/-- What only some commands can change (R39, R49, R65, R119, R190, R191): the configuration moves only by
CONFIGURE, CALIBRATE or a reset, an attention flag clears only by READ-ATTENTION or a reset, MUTE clears
only by CLEAR-MUTE or a reset, station seconds moves only by its tick, CONFIGURE or a reset, and the
station leaves RUNNING only by STOP or a reset. -/
def Obligations.OnlyTheseChange : Prop :=
  ∀ (c : Instr) (s t : State), exec c s = .next t → t ≠ { afterReset s with port := t.port, rstnLow := t.rstnLow } →
    ((∀ img, c ≠ .configure img) → (∀ l v, c ≠ .calibrate l v) → t.config = s.config) ∧
    (c ≠ .readAttention → ∀ f, s.attn.set f = s.attn → t.attn.set f = t.attn) ∧
    (c ≠ .clearMute → s.link.mute = true → t.link.mute = true) ∧
    ((∀ img, c ≠ .configure img) → c ≠ .stationSecondsTick → t.seconds = s.seconds) ∧
    (c ≠ .stop → s.station = .running → t.station = .running)
end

══════

Repeat exactly the lines from the one containing "CONFIGURE, CALIBRATE or" to the end of the records.

Exercise output:
CONFIGURE, CALIBRATE or a reset, an attention flag clears only by READ-ATTENTION or a reset, MUTE clears
only by CLEAR-MUTE or a reset, station seconds moves only by its tick, CONFIGURE or a reset, and the
station leaves RUNNING only by STOP or a reset. -/
def Obligations.OnlyTheseChange : Prop :=
  ∀ (c : Instr) (s t : State), exec c s = .next t → t ≠ { afterReset s with port := t.port, rstnLow := t.rstnLow } →
    ((∀ img, c ≠ .configure img) → (∀ l v, c ≠ .calibrate l v) → t.config = s.config) ∧
    (c ≠ .readAttention → ∀ f, s.attn.set f = s.attn → t.attn.set f = t.attn) ∧
    (c ≠ .clearMute → s.link.mute = true → t.link.mute = true) ∧
    ((∀ img, c ≠ .configure img) → c ≠ .stationSecondsTick → t.seconds = s.seconds) ∧
    (c ≠ .stop → s.station = .running → t.station = .running)
end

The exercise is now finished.